— Your goal —
Repeat only the lines below from the one containing "[selectEvent, hw, ha]" through the one containing "one is awaited. -/", inclusive, exactly as written.

• • • • •

-- ==== Sys2Proof/Syntax.lean ====
section
/-! DEFINITION. The sixteen operations of the block (R5, opcode_table.json) as one inductive, and the data they carry. -/

namespace Sys2Proof

/-- The session configuration (R8, R21): `{width, height, delta_enabled, compression_enabled}`. -/
structure SessionConfig where
  w : U32
  h : U32
  delta : Bool
  compression : Bool
  deriving DecidableEq, Repr

/-- The error kinds (R190). The first six are the source's; the seventh is the spec's own. -/
inductive ErrorKind where
  | malformedStream
  | truncatedInput
  | sizeMismatch
  | protocolViolation
  | channelClosed
  | timeout
  | configRefused
  deriving DecidableEq, Repr

/-- One constructor for each row of opcode_table.json. The operands are the fields by which a row is selected; bytes that
follow a token byte in the message (literals, offset, extension) are read from `MSG` by the operation itself, as its
pseudocode does. -/
inductive Instr where
  /-- `LIT` (R113): literal run of `ll` bytes; `mm` belongs to the back-reference part of the same sequence. -/
  | lit (ll mm : Nibble)
  /-- `LITX` (R114): literal run of 15 plus extension bytes. -/
  | litx (mm : Nibble)
  /-- `REF` (R115): back-reference of `mm + 4` bytes. -/
  | ref (mm : Nibble)
  /-- `REFX` (R116): back-reference of 15 plus extension plus 4 bytes. -/
  | refx
  /-- `END` (R117): the message is exhausted at a legal point. -/
  | endStream
  /-- `DECODE.C` (R112): replay the token stream. -/
  | decodeC
  /-- `DECODE.P` (R111): pass the message through. -/
  | decodeP
  /-- `RECON.D` (R145): delta reconstruct. -/
  | reconD
  /-- `RECON.R` (R146): replace the frame. -/
  | reconR
  /-- `ADDB i` (R143). -/
  | addb (i : Nat)
  /-- `SUBB i` (R144). -/
  | subb (i : Nat)
  /-- `START` (R162, R163), triggered by `SessionStart(cfg)`. -/
  | start (cfg : SessionConfig)
  /-- `RECV` (R170), triggered by `Message(bytes)`. -/
  | recv (bytes : List Byte)
  /-- `PRESENT` (R172). -/
  | present
  /-- `ACK` (R173). -/
  | ack
  /-- `ABORT kind` (R174). -/
  | abort (kind : ErrorKind)
  deriving DecidableEq, Repr

end Sys2Proof
end

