-- ==== Sys2Proof/Machine/Dispatch.lean ====
section
/-! DEFINITION. The dispatch: one arm for each instruction. -/

namespace Sys2Proof.Machine

def exec (i : Instr) (s : State) : Host.Outcome State Fault Refusal :=
  match i with
  | .lit ll mm => Sys2Proof.Machine.execLit ll mm s
  | .litx mm => Sys2Proof.Machine.execLitx mm s
  | .ref mm => Sys2Proof.Machine.execRef mm s
  | .refx => Sys2Proof.Machine.execRefx s
  | .endStream => Sys2Proof.Machine.execEndStream s
  | .decodeC => Sys2Proof.Machine.execDecodeC s
  | .decodeP => Sys2Proof.Machine.execDecodeP s
  | .reconD => Sys2Proof.Machine.execReconD s
  | .reconR => Sys2Proof.Machine.execReconR s
  | .addb k => Sys2Proof.Machine.execAddb k s
  | .subb k => Sys2Proof.Machine.execSubb k s
  | .start cfg => Sys2Proof.Machine.execStart cfg s
  | .recv bytes => Sys2Proof.Machine.execRecv bytes s
  | .present => Sys2Proof.Machine.execPresent s
  | .ack => Sys2Proof.Machine.execAck s
  | .abort kind => Sys2Proof.Machine.execAbort kind s

end Sys2Proof.Machine
end

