/-! ### Back-references -/

/-- R115: REF raises TruncatedInput, then MalformedStream, then SizeMismatch (R119); else it completes: `MM + 4` bytes, each the byte
`offset` before it, overlapping or not (R68). (The model's choices: that `DEC` after an error is as before the failing token is log
entry 17; what REF does with `MM = 15`, which R115 excludes, is log entry 14.) -/
def Obligations.RefCopiesBack : Prop :=
  ∀ (mm : Nibble) (s : State),
    (s.c < s.ip + 2 → Raises (exec (.ref mm) s) s .truncatedInput) ∧
    (∀ lo hi, readByte .msg s.ip s = .ok lo → readByte .msg (s.ip + 1) s = .ok hi →
      (lo.toNat + 256 * hi.toNat = 0 ∨ s.op < lo.toNat + 256 * hi.toNat →
        Raises (exec (.ref mm) s) { s with ip := s.ip + 2 } .malformedStream) ∧
      (1 ≤ lo.toNat + 256 * hi.toNat → lo.toNat + 256 * hi.toNat ≤ s.op → s.l < s.op + (mm.toNat + 4) →
        Raises (exec (.ref mm) s) { s with ip := s.ip + 2 } .sizeMismatch) ∧
      (1 ≤ lo.toNat + 256 * hi.toNat → lo.toNat + 256 * hi.toNat ≤ s.op → s.op + (mm.toNat + 4) ≤ s.l →
        (∀ a, s.op - (lo.toNat + 256 * hi.toNat) ≤ a → a < s.op → Readable .dec a s) →
        ∃ t, exec (.ref mm) s = .next t ∧
          t = { s with ip := s.ip + 2, op := s.op + (mm.toNat + 4), seq := t.seq, dec := t.dec } ∧
          (∀ k, k < mm.toNat + 4 →
            readByte .dec (s.op + k) t = readByte .dec (s.op + k - (lo.toNat + 256 * hi.toNat)) t) ∧
          (∀ a, a < s.op ∨ s.op + (mm.toNat + 4) ≤ a → readByte .dec a t = readByte .dec a s)))

/-- R116: REFX reads its whole token, the extension too, before the offset is validated; then as REF, with 15 plus the
extension's sum plus 4 bytes. (That `DEC` after an error is as before the failing token is the model's choice, log entry 17.) -/
def Obligations.RefxCopiesBack : Prop :=
  ∀ s : State,
    (s.c < s.ip + 2 → Raises (exec .refx s) s .truncatedInput) ∧
    (∀ lo hi, readByte .msg s.ip s = .ok lo → readByte .msg (s.ip + 1) s = .ok hi →
      ((∀ a, s.ip + 2 ≤ a → a < s.c → readByte .msg a s = .ok 0xFF) →
        Raises (exec .refx s) { s with ip := s.c } .truncatedInput) ∧
      (∀ k e, ExtensionAt (s.ip + 2) k e s →
        (lo.toNat + 256 * hi.toNat = 0 ∨ s.op < lo.toNat + 256 * hi.toNat →
          Raises (exec .refx s) { s with ip := s.ip + 3 + k } .malformedStream) ∧
        (1 ≤ lo.toNat + 256 * hi.toNat → lo.toNat + 256 * hi.toNat ≤ s.op →
          s.l < s.op + (15 + extensionSum k e + 4) →
          Raises (exec .refx s) { s with ip := s.ip + 3 + k } .sizeMismatch) ∧
        (1 ≤ lo.toNat + 256 * hi.toNat → lo.toNat + 256 * hi.toNat ≤ s.op →
          s.op + (15 + extensionSum k e + 4) ≤ s.l →
          (∀ a, s.op - (lo.toNat + 256 * hi.toNat) ≤ a → a < s.op → Readable .dec a s) →
          ∃ t, exec .refx s = .next t ∧
            t = { s with ip := s.ip + 3 + k, op := s.op + (15 + extensionSum k e + 4), seq := t.seq, dec := t.dec } ∧
            (∀ j, j < 15 + extensionSum k e + 4 →
              readByte .dec (s.op + j) t = readByte .dec (s.op + j - (lo.toNat + 256 * hi.toNat)) t) ∧
            (∀ a, a < s.op ∨ s.op + (15 + extensionSum k e + 4) ≤ a → readByte .dec a t = readByte .dec a s))))
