/-! ### The events (R161, R164, R175 to R178) -/

section
variable {s : State} {e : InEvent} {rest : List Slot}

theorem step_of_selectEvent {sel : Selector} (hs : s.seq = .idle) (hi : s.inputs = .event e :: rest)
    (hsel : selectEvent e s = some sel) : step s = exec (decode sel) { s with inputs := rest } := by
  rw [step_event hs hi, hsel]

/-- An event that selects an error ends the session with it and changes nothing else but the schedule (R174). -/
theorem step_event_aborts {kind : ErrorKind} (hs : s.seq = .idle) (hi : s.inputs = .event e :: rest)
    (hsel : selectEvent e s = some (.error kind)) :
    ∃ t, step s = .next t ∧
      t = { s with status := .terminated kind, trace := s.trace ++ [.fail kind], inputs := t.inputs } := by
  refine ⟨_, step_of_selectEvent hs hi hsel, ?_⟩
  simp only [State.takeError, hs]

/-- An event that selects nothing changes nothing but the schedule (R178, R200). -/
theorem step_event_ignored (hs : s.seq = .idle) (hi : s.inputs = .event e :: rest) (hsel : selectEvent e s = none) :
    ∃ t, step s = .next t ∧ t = { s with inputs := t.inputs } :=
  ⟨{ s with inputs := rest }, by rw [step_event hs hi, hsel], rfl⟩

/-- Outside an active session only a session start selects an operation (R164, R178). -/
theorem selectEvent_inactive (ha : s.status ≠ .active) (he : ∀ cfg, e ≠ .sessionStart cfg) : selectEvent e s = none := by
  have hw := State.awaitingFrame_eq_false_of_status ha
  cases e with
  | sessionStart cfg => exact absurd rfl (he cfg)
  | message bytes => simp [selectEvent, hw, ha]
  | channelClosed => simp [selectEvent, ha]
  | timeoutExpired => simp [selectEvent, hw]

end

/-- Settles O36: a session start selects START whatever the state, and a message RECV while one is awaited. -/
theorem stepAcceptsSessionStart : Obligations.StepAcceptsSessionStart := fun _ _ hs =>
  ⟨fun _ hi => step_of_selectEvent hs hi rfl, fun _ hi hw => step_of_selectEvent hs hi (if_pos hw)⟩

/-- Settles O37: a message to an active session that awaits none selects the violation. -/
theorem earlyMessageViolatesProtocol : Obligations.EarlyMessageViolatesProtocol := by
  intro s bytes rest hs ha hf hi
  exact step_event_aborts hs hi (by simp [selectEvent, State.awaitingFrame_eq_false_of_fsm hf, ha])

/-- Settles O38: whether the block waits or not, the closing selects its error in an active session. -/
theorem closedChannelTerminates : Obligations.ClosedChannelTerminates := fun _ _ hs ha hi =>
  step_event_aborts hs hi (if_pos ha)

/-- Settles O39: a timeout selects its error exactly where a frame is awaited. -/
theorem timeoutOnlyWhileWaiting : Obligations.TimeoutOnlyWhileWaiting := by
  intro s rest hs ha hi
  refine ⟨fun hf => ?_, fun hf => ?_⟩
  · exact step_event_aborts hs hi (if_pos (State.awaitingFrame_iff.2 ⟨ha, hf⟩))
  · exact step_event_ignored hs hi (by simp [selectEvent, State.awaitingFrame_eq_false_of_fsm hf])

/-- Settles O40: without an active session such an event selects nothing. -/
theorem deadSessionIgnoresEvents : Obligations.DeadSessionIgnoresEvents := fun _ _ _ hs ha he hi =>
  step_event_ignored hs hi (selectEvent_inactive ha he)

/-! ### The cycle as one step of the atomic view (R180) -/

/-- How the decode stage answers in either mode: `DEC` holds the decoded bytes and the reconstruct stage is next (R171), or the
error has ended the session (R174). Where the pointers stand afterwards is left open (R27). -/
def DecodeAnswers (s : State) (r : Except ErrorKind (List Byte)) (o : Outcome) : Prop :=
  match r with
  | .ok decoded => ∃ t, o = .next t ∧
      t = { s with ip := t.ip, op := t.op, seq := .idle, dec := t.dec, fsm := .reconstructing } ∧ contents .dec t = .ok decoded
  | .error kind => ∃ t, o = .next t ∧
      t = { s with ip := t.ip, op := t.op, seq := .idle, dec := t.dec, status := .terminated kind,
                   trace := s.trace ++ [.fail kind] }

theorem DecodeEnds.answers {s : State} {P : Nat → Prop} {r : Except ErrorKind (List Byte)} {o : Outcome}
    (h : DecodeEnds s P r o) : DecodeAnswers s r o := by
  cases r with
  | ok decoded =>
    obtain ⟨t, hnext, hframe, -, hdec⟩ := h
    exact ⟨t, hnext, by rw [hframe], hdec⟩
  | error kind =>
    obtain ⟨t, hnext, hframe⟩ := h
    exact ⟨t, hnext, hframe⟩

/-- `DECODE.P` answers as the function `decode` does without compression (R111). -/
theorem execDecodeP_answers {message : List Byte} {s : State} (format : TokenFormat) (hmsg : contents .msg s = .ok message) :
    DecodeAnswers s (decodeMessage format false message s.l) (execDecodeP s) := by
  obtain ⟨hlen, -⟩ := contents_ok.1 hmsg
  have hlen : message.length = s.c := hlen
  rw [decodeMessage, if_neg Bool.false_ne_true, hlen]
  by_cases hc : s.c = s.l
  · obtain ⟨t, ht, hdec⟩ := execDecodeP_copies hc fun a ha => readable_of_contents hmsg (hlen ▸ ha)
    rw [if_pos hc]
    rcases execDecodeP_cases ht with ⟨-, hframe⟩ | ⟨hne, -⟩
    · exact ⟨t, ht, by rw [hframe], hdec.trans hmsg⟩
    · exact absurd hc hne
  · rw [if_neg hc]
    exact ⟨_, if_neg hc, rfl⟩

/-- The step of `Decompressing` (R110, R171) answers as the function `decode` does, in the mode of the session. -/
theorem decode_step_answers {message : List Byte} {s : State} (hs : s.seq = .idle) (ha : s.status = .active)
    (hf : s.fsm = .decompressing) (hq : s.inputs = [] ∨ ∃ rest, s.inputs = .quiet :: rest)
    (hmsg : contents .msg s = .ok message) :
    DecodeAnswers { s with inputs := s.inputs.tail } (decodeMessage s.params.tokenFormat s.cfg.compression message s.l)
      (step s) := by
  have hmsg' : contents .msg { s with inputs := s.inputs.tail } = .ok message := by
    rw [← hmsg]
    exact contents_congr rfl rfl
  rw [step_of_selectInternal hs hq (selectInternal_decompressing ha hf)]
  cases s.cfg.compression with
  | true => exact (execDecodeC_ends hmsg').answers
  | false => exact execDecodeP_answers _ hmsg'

• • • • •

— Response to this exercise —
  | message bytes => simp [selectEvent, hw, ha]
  | channelClosed => simp [selectEvent, ha]
  | timeoutExpired => simp [selectEvent, hw]

end

/-- Settles O36: a session start selects START whatever the state, and a message RECV while one is awaited. -/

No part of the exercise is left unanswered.